While launching or validating, being a generalist (or having a small team of generalists) can be a huge advantage. Massive. However, you are going nowhere fast with generalization. You need to divest yourself of subject area responsibilities as quickly as practical by bringing in a team of specialists. An accomplished generalist can be very effective at managing such a team due to having a good understanding of each of the pieces.

You need people who will give specific areas of your business a focused approach full time as opposed to time-slicing your business.

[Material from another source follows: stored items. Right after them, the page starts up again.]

-- ==== Sys2Proof/Laws/KeepsLines.lean ====
section
/-! SUPPORT. What each operation of Machine/Lines.lean keeps: the queue, and the canonical form of the register maps. -/
set_option Elab.async false
namespace Sys2Proof.Machine

theorem State.lineSince_keeps {msk : Nat} {sb s : State} (i : Nat) (hmsk : Sub 132 msk) (hK : Keeps msk sb s) : Keeps msk sb (State.lineSince s i) := by
  unfold State.lineSince; (with_reducible repeat' (first | assumption | (refine Sub.of 132 ?_ hmsk; with_unfolding_all rfl) | apply State.when_keeps | apply State.bump_keeps | apply State.onLHead_keeps | intro _ | (dsimp only)))

theorem State.commitHead_keeps {msk : Nat} {sb s : State} (b : Fin 8) (h : Head) (hmsk : Sub 132 msk) (hK : Keeps msk sb s) : Keeps msk sb (State.commitHead s b h) := by
  unfold State.commitHead; (with_reducible repeat' (first | assumption | (refine Sub.of 132 ?_ hmsk; with_unfolding_all rfl) | apply State.onLHead_keeps | apply State.bumpBy_keeps | apply State.lineSince_keeps | intro _ | (dsimp only)))

theorem State.sendWidths_keeps {msk : Nat} {sb s : State} (g : Nat) (hmsk : Sub 256 msk) (hK : Keeps msk sb s) : Keeps msk sb (State.sendWidths s g) := by
  unfold State.sendWidths; (with_reducible repeat' (first | assumption | (refine Sub.of 256 ?_ hmsk; with_unfolding_all rfl) | apply State.laneRun_keeps | apply State.onLane_keeps | apply Keeps.foldl | apply Keeps.foldlFst | intro _ | split | (dsimp only)))

theorem State.laneBoundary_keeps {msk : Nat} {sb s : State} (n : Fin 40) (g : Nat) (fired : Option Commit) (hmsk : Sub 82204 msk) (hK : Keeps msk sb s) : Keeps msk sb (State.laneBoundary s n g fired) := by
  unfold State.laneBoundary; (with_reducible repeat' (first | assumption | (refine Sub.of 82204 ?_ hmsk; with_unfolding_all rfl) | apply State.onLane_keeps | apply State.laneRun_keeps | apply State.takeRecord_keeps | intro _ | split | (dsimp only)))

theorem State.voidGrid_keeps {msk : Nat} {sb s : State} (g : Nat) (hmsk : Sub 148 msk) (hK : Keeps msk sb s) : Keeps msk sb (State.voidGrid s g) := by
  unfold State.voidGrid; (with_reducible repeat' (first | assumption | (refine Sub.of 148 ?_ hmsk; with_unfolding_all rfl) | apply State.voidLine_keeps | apply State.lineSince_keeps | apply Keeps.foldl | apply Keeps.foldlFst | intro _ | (dsimp only)))

theorem State.voidStale_keeps {msk : Nat} {sb s : State} (g : Nat) (hmsk : Sub 156 msk) (hK : Keeps msk sb s) : Keeps msk sb (State.voidStale s g) := by
  unfold State.voidStale; (with_reducible repeat' (first | assumption | (refine Sub.of 156 ?_ hmsk; with_unfolding_all rfl) | apply State.voidLine_keeps | apply State.when_keeps | apply State.stale_keeps | apply State.raise_keeps | apply State.onLHead_keeps | apply Keeps.foldl | apply Keeps.foldlFst | intro _ | split | (dsimp only)))

theorem State.jobAt1_keeps {msk : Nat} {sb s : State} (g : Nat) (bj : BJob) (hmsk : Sub 16 msk) (hK : Keeps msk sb s) : Keeps msk sb (State.jobAt1 s g bj) := by
  unfold State.jobAt1; (with_reducible repeat' (first | assumption | (refine Sub.of 16 ?_ hmsk; with_unfolding_all rfl) | apply State.modJob_keeps | intro _ | split | (dsimp only)))

theorem State.printOver_keeps {msk : Nat} {sb s : State} (hmsk : Sub 1098687 msk) (hK : Keeps msk sb s) : Keeps msk sb (State.printOver s) := by
  unfold State.printOver; (with_reducible repeat' (first | assumption | (refine Sub.of 1098687 ?_ hmsk; with_unfolding_all rfl) | (refine fun (hb : msk.testBit 22 = false) => ?_; intro _; first | rfl | (dsimp only; split <;> rfl)) | apply State.onLtm_keeps | apply State.setMode_keeps | intro _ | split | (dsimp only)))

theorem State.jobsAt_keeps {msk : Nat} {sb s : State} (g : Nat) (hmsk : Sub 1098687 msk) (hK : Keeps msk sb s) : Keeps msk sb (State.jobsAt s g) := by
  unfold State.jobsAt; (with_reducible repeat' (first | assumption | (refine Sub.of 1098687 ?_ hmsk; with_unfolding_all rfl) | apply State.settleStarts_keeps | apply State.jobAt1_keeps | apply State.printOver_keeps | apply Keeps.foldl | apply Keeps.foldlFst | intro _ | (dsimp only)))

theorem State.advanceH_keeps {msk : Nat} {sb s : State} (hmsk : Sub 128 msk) (hK : Keeps msk sb s) : Keeps msk sb (State.advanceH s) := by
  unfold State.advanceH; (with_reducible repeat' (first | assumption | (refine Sub.of 128 ?_ hmsk; with_unfolding_all rfl) | (refine fun (hb : msk.testBit 22 = false) => ?_; intro _; first | rfl | (dsimp only; split <;> rfl)) | apply State.onLtm_keeps | intro _ | (dsimp only)))

theorem State.gridLine_keeps {msk : Nat} {sb s : State} (fired : Option Commit) (hmsk : Sub 5364735 msk) (hK : Keeps msk sb s) : Keeps msk sb (State.gridLine s fired) := by
  unfold State.gridLine; (with_reducible repeat' (first | assumption | (refine Sub.of 5364735 ?_ hmsk; with_unfolding_all rfl) | (refine fun (hb : msk.testBit 22 = false) => ?_; with_unfolding_all exact (Sub.off (p := .grid) 5364735 hmsk rfl hb).elim) | apply State.advanceH_keeps | apply State.onLtm_keeps | apply State.lineCommits_keeps | apply State.fineSteps_keeps | apply State.voidStale_keeps | apply State.voidGrid_keeps | apply State.laneBoundary_keeps | apply State.jobsAt_keeps | apply Keeps.foldl | apply Keeps.foldlFst | intro _ | split | (dsimp only)))

theorem State.lineEventOut_keeps {msk : Nat} {sb s : State} (g : Nat) (f : Rat) (void : Bool) (hmsk : Sub 16384 msk) (hK : Keeps msk sb s) : Keeps msk sb (State.lineEventOut s g f void) := by
  unfold State.lineEventOut; (with_reducible repeat' (first | assumption | (refine Sub.of 16384 ?_ hmsk; with_unfolding_all rfl) | (refine fun (hb : msk.testBit 23 = false) => ?_; intro _; first | rfl | (dsimp only; split <;> rfl)) | apply State.onTbl_keeps | intro _ | split | (dsimp only)))

theorem State.overspeed_keeps {msk : Nat} {sb s : State} (post : State → State → State) (d : Due) (lag : Nat) (hpost : ∀ y x, Keeps msk sb x → Keeps msk sb (post y x)) (hmsk : Sub 5364735 msk) (hK : Keeps msk sb s) : Keeps msk sb (State.overspeed s post d lag) := by
  unfold State.overspeed; (with_reducible repeat' (first | assumption | (refine Sub.of 5364735 ?_ hmsk; with_unfolding_all rfl) | (refine fun (hb : msk.testBit 22 = false) => ?_; with_unfolding_all exact (Sub.off (p := .grid) 5364735 hmsk rfl hb).elim) | apply State.bump_keeps | apply State.event_keeps | apply State.onLtm_keeps | apply State.lineEventOut_keeps | apply State.gridLine_keeps | (apply hpost) | intro _ | (dsimp only)))

theorem State.commitLine_keeps {msk : Nat} {sb s : State} (d : Due) (lag : Nat) (hmsk : Sub 16772 msk) (hK : Keeps msk sb s) : Keeps msk sb (State.commitLine s d lag) := by
  unfold State.commitLine; (with_reducible repeat' (first | assumption | (refine Sub.of 16772 ?_ hmsk; with_unfolding_all rfl) | (refine fun (hb : msk.testBit 22 = false) => ?_; intro _; first | rfl | (dsimp only; split <;> rfl)) | apply State.onLtm_keeps | apply State.when_keeps | apply State.bump_keeps | apply State.peak_keeps | apply State.commitHead_keeps | apply State.lineEventOut_keeps | apply State.sendWidths_keeps | apply Keeps.foldl | apply Keeps.foldlFst | intro _ | (dsimp only)))

theorem State.takeSample_keeps {msk : Nat} {sb s : State} (hmsk : Sub 192 msk) (hK : Keeps msk sb s) : ∀ t, State.takeSample s = some t → Keeps msk sb t.1 := by
  intro t e; unfold State.takeSample at e; (try dsimp only at e)
  repeat' (first | (cases e; done) | (injection e with e; subst e) | split at e)
  all_goals (with_reducible repeat' (first | assumption | (refine Sub.of 192 ?_ hmsk; with_unfolding_all rfl) | (refine fun (hb : msk.testBit 22 = false) => ?_; intro _; first | rfl | (dsimp only; split <;> rfl)) | apply State.onEnc_keeps | apply State.onLtm_keeps | intro _ | split | (dsimp only)))

theorem State.gridSkip_keeps {msk : Nat} {sb s : State} (hmsk : Sub 5299199 msk) (hK : Keeps msk sb s) : Keeps msk sb (State.gridSkip s) := by
  unfold State.gridSkip; (with_reducible repeat' (first | assumption | (refine Sub.of 5299199 ?_ hmsk; with_unfolding_all rfl) | (refine fun (hb : msk.testBit 22 = false) => ?_; with_unfolding_all exact (Sub.off (p := .grid) 5299199 hmsk rfl hb).elim) | apply State.advanceH_keeps | apply State.onLtm_keeps | apply State.lineCommits_keeps | apply State.fineSteps_keeps | apply State.voidGrid_keeps | apply State.lineEventOut_keeps | apply State.jobsAt_keeps | intro _ | (dsimp only)))

theorem State.voidPassed_keeps {msk : Nat} {sb s : State} (post : State → State → State) (p : Int) (hpost : ∀ y x, Keeps msk sb x → Keeps msk sb (post y x)) (hmsk : Sub 5299199 msk) (hK : Keeps msk sb s) : ∀ (z0 : Nat), Keeps msk sb (State.voidPassed s post p z0) := by
  intro z0
  induction z0 generalizing s with
  | zero => (unfold State.voidPassed); (with_reducible repeat' (first | assumption | (refine Sub.of 5299199 ?_ hmsk; with_unfolding_all rfl) | apply State.gridSkip_keeps | (apply hpost) | split | (dsimp only) | (rename_i e; replace e := Option.map_eq_some_iff.mp e; obtain ⟨_, e, rfl⟩ := e) | (rename_i e; cases e; done) | (rename_i e; injection e with e; subst e) | (rename_i e; dsimp only at e) | (rename_i e; split at e)))
  | succ k ih => (unfold State.voidPassed); (with_reducible repeat' (first | assumption | (refine Sub.of 5299199 ?_ hmsk; with_unfolding_all rfl) | apply ih | apply State.gridSkip_keeps | (apply hpost) | split | (dsimp only) | (rename_i e; replace e := Option.map_eq_some_iff.mp e; obtain ⟨_, e, rfl⟩ := e) | (rename_i e; cases e; done) | (rename_i e; injection e with e; subst e) | (rename_i e; dsimp only at e) | (rename_i e; split at e)))

theorem State.caughtUp_keeps {msk : Nat} {sb s : State} (post : State → State → State) (p : Int) (hpost : ∀ y x, Keeps msk sb x → Keeps msk sb (post y x)) (hmsk : Sub 5299199 msk) (hK : Keeps msk sb s) : Keeps msk sb (State.caughtUp s post p) := by
  unfold State.caughtUp; (with_reducible repeat' (first | assumption | (refine Sub.of 5299199 ?_ hmsk; with_unfolding_all rfl) | (refine fun (hb : msk.testBit 22 = false) => ?_; with_unfolding_all exact (Sub.off (p := .grid) 5299199 hmsk rfl hb).elim) | apply State.voidPassed_keeps | apply State.onLtm_keeps | (apply hpost) | intro _ | split | (dsimp only) | (rename_i e; replace e := Option.map_eq_some_iff.mp e; obtain ⟨_, e, rfl⟩ := e) | (rename_i e; cases e; done) | (rename_i e; injection e with e; subst e) | (rename_i e; dsimp only at e) | (rename_i e; split at e)))

theorem State.sampleArrives_keeps {msk : Nat} {sb s : State} (post : State → State → State) (hpost : ∀ y x, Keeps msk sb x → Keeps msk sb (post y x)) (hmsk : Sub 5889023 msk) (hK : Keeps msk sb s) : Keeps msk sb (State.sampleArrives s post) := by
  unfold State.sampleArrives; (with_reducible repeat' (first | assumption | (refine Sub.of 5889023 ?_ hmsk; with_unfolding_all rfl) | (refine State.takeSample_keeps (Sub.of 5889023 (by with_unfolding_all rfl) hmsk) ?_ _ (by assumption)) | apply State.caughtUp_keeps | apply State.drawn_keeps | apply State.overspeed_keeps | apply State.commitLine_keeps | (apply hpost) | split | (dsimp only) | (rename_i e; replace e := Option.map_eq_some_iff.mp e; obtain ⟨_, e, rfl⟩ := e) | (rename_i e; cases e; done) | (rename_i e; injection e with e; subst e) | (rename_i e; dsimp only at e) | (rename_i e; split at e)))

theorem State.trigger_keeps {msk : Nat} {sb s : State} (hmsk : Sub 5364735 msk) (hK : Keeps msk sb s) : Keeps msk sb (State.trigger s) := by
  unfold State.trigger; (with_reducible repeat' (first | assumption | (refine Sub.of 5364735 ?_ hmsk; with_unfolding_all rfl) | apply State.gridLine_keeps | split | (dsimp only)))

theorem State.arm_keeps {msk : Nat} {sb s : State} (hmsk : Sub 204 msk) (hK : Keeps msk sb s) : Keeps msk sb (State.arm s) := by
  unfold State.arm; (with_reducible repeat' (first | assumption | (refine Sub.of 204 ?_ hmsk; with_unfolding_all rfl) | (refine fun (hb : msk.testBit 22 = false) => ?_; intro _; first | rfl | (dsimp only; split <;> rfl)) | apply State.onEnc_keeps | apply State.onLtm_keeps | apply State.fineStart_keeps | intro _ | split | (dsimp only)))

theorem State.govern_keeps {msk : Nat} {sb s : State} (fill : Option (Nat × Nat)) (low : State → State) (hlow : ∀ x, Keeps msk sb x → Keeps msk sb (low x)) (hmsk : Sub 128 msk) (hK : Keeps msk sb s) : Keeps msk sb (State.govern s fill low) := by
  unfold State.govern; (with_reducible repeat' (first | assumption | (refine Sub.of 128 ?_ hmsk; with_unfolding_all rfl) | (refine fun (hb : msk.testBit 22 = false) => ?_; intro _; first | rfl | (dsimp only; split <;> rfl)) | apply State.onLtm_keeps | (apply hlow) | intro _ | split | (dsimp only) | (rename_i e; replace e := Option.map_eq_some_iff.mp e; obtain ⟨_, e, rfl⟩ := e) | (rename_i e; cases e; done) | (rename_i e; injection e with e; subst e) | (rename_i e; dsimp only at e) | (rename_i e; split at e)))

theorem State.governor_keeps {msk : Nat} {sb s : State} (hmsk : Sub 8333 msk) (hK : Keeps msk sb s) : Keeps msk sb (State.governor s) := by
  unfold State.governor; (with_reducible repeat' (first | assumption | (refine Sub.of 8333 ?_ hmsk; with_unfolding_all rfl) | apply State.govern_keeps | apply State.orderlyStop_keeps | intro _ | (dsimp only)))

end Sys2Proof.Machine
end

Scenario: You can code, assemble electronics, test, develop the website, sell, run quickbooks and ship. Great! You should not run the business this way for too long. Maybe while you are in the garage. Almost anyone will agree that getting a real accountant ASAP is a no-brainer. As the business grows you should replace yourself for each of the above tasks by hiring specialists. Either you pick one area to focus on or take on a supervisory position running the operation. Nothing else will allow you to scale.

In general terms, I don't see teams of generalists being a good thing at all. For a rapid product development or launch, yeah, sure. To run and grow a company for ten years or more? No way. Bad idea.




These have been my exact thoughts as I've started working with Arduinos and looked into starting a robotics shop -- I can learn to do everything, etch frame solder code make each component myself, but I get passed up by teams of specialists like the Spark Core [1], who are focusing solely on that component.

Thinking of times when I've worked on teams, I've succeeded because I could leverage the synergy of my multiple disciplines, excuse me, because I could take ideas from different fields and use them together. But teams of generalists are just wasting their time, as each generalist will just be specializing in one area or another, and a specialist in that field would be more effective.

Generalists do make good managers, teachers, librarians, etc.